- **Activity**
Each line in the entries below that holds the string "cause" is to be listed.

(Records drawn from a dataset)

-- ==== Sys2Proof/Machine/Dispatch.lean ====
section
/-!
DEFINITION. Sys2Proof/Machine/Dispatch.lean: one arm per command, each a direct call of its meaning.
-/
namespace Sys2Proof.Machine

/-- The effect of a command on everything but the queue. -/
def exec (i : Instr) (s : State) : Host.Outcome State Fault Refusal :=
  match i with
  | .powerOnReset b => Sys2Proof.Machine.execPowerOnReset b s
  | .configurationAccepted t => Sys2Proof.Machine.execConfigurationAccepted t s
  | .heartbeatWrite t => Sys2Proof.Machine.execHeartbeatWrite t s
  | .sluiceHeartbeatLoss t => Sys2Proof.Machine.execSluiceHeartbeatLoss t s
  | .safeStateRequest t ch => Sys2Proof.Machine.execSafeStateRequest t ch s
  | .millTick x => Sys2Proof.Machine.execMillTick x s
  | .stagingAcknowledge t c => Sys2Proof.Machine.execStagingAcknowledge t c s
  | .encoderEdge t c a b => Sys2Proof.Machine.execEncoderEdge t c a b s
  | .indexPulse t c z => Sys2Proof.Machine.execIndexPulse t c z s
  | .encoderLineFault t c present => Sys2Proof.Machine.execEncoderLineFault t c present s
  | .encoderSupplyFault t c present => Sys2Proof.Machine.execEncoderSupplyFault t c present s
  | .encoderFaultClear t c => Sys2Proof.Machine.execEncoderFaultClear t c s
  | .curDwellEnd t d leg => Sys2Proof.Machine.execCurDwellEnd t d leg s
  | .deadTimeEnd t d leg => Sys2Proof.Machine.execDeadTimeEnd t d leg s
  | .pwmPeriodStart t d => Sys2Proof.Machine.execPwmPeriodStart t d s
  | .adcTrigger t d => Sys2Proof.Machine.execAdcTrigger t d s
  | .capConversionTrigger t => Sys2Proof.Machine.execCapConversionTrigger t s
  | .adcSequenceComplete t d v => Sys2Proof.Machine.execAdcSequenceComplete t d v s
  | .isolationPairTimeout t d phases => Sys2Proof.Machine.execIsolationPairTimeout t d phases s
  | .isolationPairConducting t d phases => Sys2Proof.Machine.execIsolationPairConducting t d phases s
  | .isolationPairsSensedOpen t => Sys2Proof.Machine.execIsolationPairsSensedOpen t s
  | .brakePathHoldExpiry t d => Sys2Proof.Machine.execBrakePathHoldExpiry t d s
  | .weirTrip t c cause ma => Sys2Proof.Machine.execWeirTrip t c cause ma s
  | .weirClearEdge t c sense => Sys2Proof.Machine.execWeirClearEdge t c sense s
  | .tripClearRequest t c => Sys2Proof.Machine.execTripClearRequest t c s
  | .dvUndervoltage t supply dv => Sys2Proof.Machine.execDvUndervoltage t supply dv s
  | .dvRecovered t supply => Sys2Proof.Machine.execDvRecovered t supply s
  | .dvClampActive t supply dv => Sys2Proof.Machine.execDvClampActive t supply dv s
  | .governorStartTick t c => Sys2Proof.Machine.execGovernorStartTick t c s
  | .governorReservationStage t => Sys2Proof.Machine.execGovernorReservationStage t s
  | .governorBudgetOverrun t w => Sys2Proof.Machine.execGovernorBudgetOverrun t w s
  | .governorHoldEnd t => Sys2Proof.Machine.execGovernorHoldEnd t s
  | .alignComplete t d => Sys2Proof.Machine.execAlignComplete t d s
  | .edgeFault t d ch => Sys2Proof.Machine.execEdgeFault t d ch s
  | .edgeFaultClear t d ch => Sys2Proof.Machine.execEdgeFaultClear t d ch s
  | .stepStall t d => Sys2Proof.Machine.execStepStall t d s
  | .stepStallRetry t d => Sys2Proof.Machine.execStepStallRetry t d s
  | .unlockTimeout t d => Sys2Proof.Machine.execUnlockTimeout t d s
  | .openTimeout t d => Sys2Proof.Machine.execOpenTimeout t d s
  | .closeTimeout t d => Sys2Proof.Machine.execCloseTimeout t d s
  | .reopenHoldExpiry t d => Sys2Proof.Machine.execReopenHoldExpiry t d s
  | .lockSwitchTimeout t d => Sys2Proof.Machine.execLockSwitchTimeout t d s
  | .lockSettleComplete t d => Sys2Proof.Machine.execLockSettleComplete t d s
  | .backdriveCheckEnd t d => Sys2Proof.Machine.execBackdriveCheckEnd t d s
  | .lockPullComplete t d => Sys2Proof.Machine.execLockPullComplete t d s
  | .stepExtendTimeout t d => Sys2Proof.Machine.execStepExtendTimeout t d s
  | .stepRetractTimeout t d => Sys2Proof.Machine.execStepRetractTimeout t d s
  | .cycleRecordTimeout t d => Sys2Proof.Machine.execCycleRecordTimeout t d s
  | .closeCommand t d src => Sys2Proof.Machine.execCloseCommand t d src s
  | .openCommand t d src => Sys2Proof.Machine.execOpenCommand t d src s
  | .doorReset t d src => Sys2Proof.Machine.execDoorReset t d src s
  | .runnerCycle t => Sys2Proof.Machine.execRunnerCycle t s
  | .runnerStop t cause => Sys2Proof.Machine.execRunnerStop t cause s
  | .runnerAliveLost t => Sys2Proof.Machine.execRunnerAliveLost t s
  | .safetyInputSample t runner bedstone => Sys2Proof.Machine.execSafetyInputSample t runner bedstone s
  | .testPulse t src => Sys2Proof.Machine.execTestPulse t src s
  | .pulseGridLock t => Sys2Proof.Machine.execPulseGridLock t s
  | .sourceFault t src ch => Sys2Proof.Machine.execSourceFault t src ch s
  | .sourceRetry t src => Sys2Proof.Machine.execSourceRetry t src s
  | .feedbackFault t g ch => Sys2Proof.Machine.execFeedbackFault t g ch s
  | .outputTest t g lowSide reachedOff => Sys2Proof.Machine.execOutputTest t g lowSide reachedOff s
  | .outputTestMissing t g => Sys2Proof.Machine.execOutputTestMissing t g s
  | .pairDiscrepancy t d pair ch => Sys2Proof.Machine.execPairDiscrepancy t d pair ch s
  | .channelDiscrepancy t d => Sys2Proof.Machine.execChannelDiscrepancy t d s
  | .reversalNotEvidenced t d check ch => Sys2Proof.Machine.execReversalNotEvidenced t d check ch s
  | .safetyReset t src => Sys2Proof.Machine.execSafetyReset t src s
  | .resetSourceJammed t src => Sys2Proof.Machine.execResetSourceJammed t src s
  | .resetSourceUnjammed t src => Sys2Proof.Machine.execResetSourceUnjammed t src s
  | .inputSample t x => Sys2Proof.Machine.execInputSample t x s
  | .wireBreak t n => Sys2Proof.Machine.execWireBreak t n s
  | .degradedResistor t n => Sys2Proof.Machine.execDegradedResistor t n s
  | .wireBreakClear t n => Sys2Proof.Machine.execWireBreakClear t n s
  | .inputEdgeStamp t inp level => Sys2Proof.Machine.execInputEdgeStamp t inp level s
  | .stampHoldoffEnd t inp => Sys2Proof.Machine.execStampHoldoffEnd t inp s
  | .vdoFault t conn => Sys2Proof.Machine.execVdoFault t conn s
  | .vdoFaultEnd t conn => Sys2Proof.Machine.execVdoFaultEnd t conn s
  | .doReadbackCheck t readback => Sys2Proof.Machine.execDoReadbackCheck t readback s
  | .doFault t n => Sys2Proof.Machine.execDoFault t n s
  | .lsOvercurrent t x => Sys2Proof.Machine.execLsOvercurrent t x s
  | .lsRetry t n => Sys2Proof.Machine.execLsRetry t n s
  | .lsTryCountReset t n => Sys2Proof.Machine.execLsTryCountReset t n s
  | .lsPwmPeriodStart t n => Sys2Proof.Machine.execLsPwmPeriodStart t n s
  | .openLoad t n mean => Sys2Proof.Machine.execOpenLoad t n mean s
  | .openLoadClear t x => Sys2Proof.Machine.execOpenLoadClear t x s
  | .lsSupplyOverLimit t supply ma => Sys2Proof.Machine.execLsSupplyOverLimit t supply ma s
  | .lsShedStep t supply ma => Sys2Proof.Machine.execLsShedStep t supply ma s
  | .lsShedRestore t x => Sys2Proof.Machine.execLsShedRestore t x s
  | .frameReceived t b f => Sys2Proof.Machine.execFrameReceived t b f s
  | .frameTransmitted t b x lost errors => Sys2Proof.Machine.execFrameTransmitted t b x lost errors s
  | .objectWithdrawn t b obj => Sys2Proof.Machine.execObjectWithdrawn t b obj s
  | .busCandidateTimeout t b => Sys2Proof.Machine.execBusCandidateTimeout t b s
  | .busRateAdopted t b => Sys2Proof.Machine.execBusRateAdopted t b s
  | .busFallbackTiming t b => Sys2Proof.Machine.execBusFallbackTiming t b s
  | .busOff t b => Sys2Proof.Machine.execBusOff t b s
  | .busOffRecovery t b => Sys2Proof.Machine.execBusOffRecovery t b s
  | .safeTelegramCopy t b x => Sys2Proof.Machine.execSafeTelegramCopy t b x s
  | .telegramCopyTimeout t b => Sys2Proof.Machine.execTelegramCopyTimeout t b s
  | .commandTelegramsLost t => Sys2Proof.Machine.execCommandTelegramsLost t s
  | .singleBusModeEnter t => Sys2Proof.Machine.execSingleBusModeEnter t s
  | .singleBusModeLeave t => Sys2Proof.Machine.execSingleBusModeLeave t s
  | .outputCommand t b x => Sys2Proof.Machine.execOutputCommand t b x s
  | .groupStatusTelegram t => Sys2Proof.Machine.execGroupStatusTelegram t s
  | .statusPageSend t => Sys2Proof.Machine.execStatusPageSend t s
  | .timeReference t b x sof => Sys2Proof.Machine.execTimeReference t b x sof s
  | .timeSourceInvalid t => Sys2Proof.Machine.execTimeSourceInvalid t s
  | .identityFrameSend t => Sys2Proof.Machine.execIdentityFrameSend t s
  | .identityFrame t f => Sys2Proof.Machine.execIdentityFrame t f s
  | .pairFormation t => Sys2Proof.Machine.execPairFormation t s
  | .tokenInReleased t => Sys2Proof.Machine.execTokenInReleased t s
  | .tokenInAsserted t => Sys2Proof.Machine.execTokenInAsserted t s
  | .tokenAssertDelayEnd t => Sys2Proof.Machine.execTokenAssertDelayEnd t s
  | .plannedHandover t => Sys2Proof.Machine.execPlannedHandover t s
  | .readySymbol t => Sys2Proof.Machine.execReadySymbol t s
  | .activeFrameReceived t x f => Sys2Proof.Machine.execActiveFrameReceived t x f s
  | .backFrameReceived t x f => Sys2Proof.Machine.execBackFrameReceived t x f s
  | .calibrationTakeUp t d => Sys2Proof.Machine.execCalibrationTakeUp t d s
  | .liveWriteCheckTimeout t => Sys2Proof.Machine.execLiveWriteCheckTimeout t s
  | .streamLost t => Sys2Proof.Machine.execStreamLost t s
  | .streamRegained t => Sys2Proof.Machine.execStreamRegained t s
  | .arbiterDesignation t arb1 arb2 => Sys2Proof.Machine.execArbiterDesignation t arb1 arb2 s
  | .arbiterDesignationInvalid t => Sys2Proof.Machine.execArbiterDesignationInvalid t s
  | .flushPeriodic t => Sys2Proof.Machine.execFlushPeriodic t s
  | .flushComplete t => Sys2Proof.Machine.execFlushComplete t s
  | .checkpointWrite t => Sys2Proof.Machine.execCheckpointWrite t s
  | .tokenBucketRefill t code => Sys2Proof.Machine.execTokenBucketRefill t code s
  | .millpondPresenceOpen t cause => Sys2Proof.Machine.execMillpondPresenceOpen t cause s
  | .millpondCharged t => Sys2Proof.Machine.execMillpondCharged t s
  | .millpondPeriodicTest t => Sys2Proof.Machine.execMillpondPeriodicTest t s
  | .millpondTestComplete t uf mohm => Sys2Proof.Machine.execMillpondTestComplete t uf mohm s
  | .millpondVoltageChange t mv => Sys2Proof.Machine.execMillpondVoltageChange t mv s
  | .millpondReplacementDue t => Sys2Proof.Machine.execMillpondReplacementDue t s
  | .powerFailDeclared x => Sys2Proof.Machine.execPowerFailDeclared x s
  | .lvDipRiddenThrough t us => Sys2Proof.Machine.execLvDipRiddenThrough t us s
  | .powerFailHoldEnd t cause => Sys2Proof.Machine.execPowerFailHoldEnd t cause s
  | .millbookRefreshScan t => Sys2Proof.Machine.execMillbookRefreshScan t s
  | .refreshSector t => Sys2Proof.Machine.execRefreshSector t s
  | .plugRemoved t => Sys2Proof.Machine.execPlugRemoved t s
  | .plugRefitted t content => Sys2Proof.Machine.execPlugRefitted t content s
  | .openSession t nonce => Sys2Proof.Machine.execOpenSession t nonce s
  | .closeSession t m => Sys2Proof.Machine.execCloseSession t m s
  | .sessionTimeout t session => Sys2Proof.Machine.execSessionTimeout t session s
  | .tagFailure t session => Sys2Proof.Machine.execTagFailure t session s
  | .tokenTake t m k => Sys2Proof.Machine.execTokenTake t m k s
  | .tokenRelease t m k => Sys2Proof.Machine.execTokenRelease t m k s
  | .readWords t m addr count => Sys2Proof.Machine.execReadWords t m addr count s
  | .clearStatus t m w mask => Sys2Proof.Machine.execClearStatus t m w mask s
  | .readRecords t m x first limit => Sys2Proof.Machine.execReadRecords t m x first limit s
  | .readStamps t m n => Sys2Proof.Machine.execReadStamps t m n s
  | .readHopper t m b x => Sys2Proof.Machine.execReadHopper t m b x s
  | .readCapture t m first count => Sys2Proof.Machine.execReadCapture t m first count s
  | .maintStatus t m => Sys2Proof.Machine.execMaintStatus t m s
  | .serviceEnter t m d => Sys2Proof.Machine.execServiceEnter t m d s
  | .serviceLeave t m d => Sys2Proof.Machine.execServiceLeave t m d s
  | .serviceTokenLost t d => Sys2Proof.Machine.execServiceTokenLost t d s
  | .jog t m c speed => Sys2Proof.Machine.execJog t m c speed s
  | .backdriveTest t m d => Sys2Proof.Machine.execBackdriveTest t m d s
  | .tenterStart t m d => Sys2Proof.Machine.execTenterStart t m d s
  | .tenterStop t m d => Sys2Proof.Machine.execTenterStop t m d s
  | .tenterRunEnd t => Sys2Proof.Machine.execTenterRunEnd t s
  | .liveWrite t m c offset value => Sys2Proof.Machine.execLiveWrite t m c offset value s
  | .inject t m payload => Sys2Proof.Machine.execInject t m payload s
  | .captureEnd t => Sys2Proof.Machine.execCaptureEnd t s
  | .slotWrite t m slotB offset data => Sys2Proof.Machine.execSlotWrite t m slotB offset data s
  | .slotRead t m slotB offset len => Sys2Proof.Machine.execSlotRead t m slotB offset len s
  | .slotVerify t m slotB => Sys2Proof.Machine.execSlotVerify t m slotB s
  | .slotWriteIdleTimeout t slotB => Sys2Proof.Machine.execSlotWriteIdleTimeout t slotB s
  | .doorwayRestart t m d bucket => Sys2Proof.Machine.execDoorwayRestart t m d bucket s
  | .doorwayRestartComplete t d => Sys2Proof.Machine.execDoorwayRestartComplete t d s
  | .imageSwitch t m => Sys2Proof.Machine.execImageSwitch t m s
  | .switchoverTest t m => Sys2Proof.Machine.execSwitchoverTest t m s
  | .millpondTest t m => Sys2Proof.Machine.execMillpondTest t m s
  | .calendarSet t m sec us => Sys2Proof.Machine.execCalendarSet t m sec us s
  | .identityRead t m copy offset len => Sys2Proof.Machine.execIdentityRead t m copy offset len s
  | .keyAreaStage t m offset data => Sys2Proof.Machine.execKeyAreaStage t m offset data s
  | .keyAreaCommit t m key sig => Sys2Proof.Machine.execKeyAreaCommit t m key sig s
  | .keyStageTimeout t session => Sys2Proof.Machine.execKeyStageTimeout t session s
  | .bucketProgramParity t d role => Sys2Proof.Machine.execBucketProgramParity t d role s
  | .millerRamDoubleError t => Sys2Proof.Machine.execMillerRamDoubleError t s
  | .millpondFitted t => Sys2Proof.Machine.execMillpondFitted t s
  | .busError t b tec rec => Sys2Proof.Machine.execBusError t b tec rec s
  | .windowComparatorCrossing t d leg ma => Sys2Proof.Machine.execWindowComparatorCrossing t d leg ma s
  | .brakeLimitExceeded t d ma => Sys2Proof.Machine.execBrakeLimitExceeded t d ma s
  | .isolationPairsSensedClosed t d => Sys2Proof.Machine.execIsolationPairsSensedClosed t d s
  | .arpAndIcmpEcho t => Sys2Proof.Machine.execArpAndIcmpEcho t s
  | .fragmentedDatagram t => Sys2Proof.Machine.execFragmentedDatagram t s

end Sys2Proof.Machine
end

- **Written solution**
  | .weirTrip t c cause ma => Sys2Proof.Machine.execWeirTrip t c cause ma s
  | .runnerStop t cause => Sys2Proof.Machine.execRunnerStop t cause s
  | .millpondPresenceOpen t cause => Sys2Proof.Machine.execMillpondPresenceOpen t cause s
  | .powerFailHoldEnd t cause => Sys2Proof.Machine.execPowerFailHoldEnd t cause s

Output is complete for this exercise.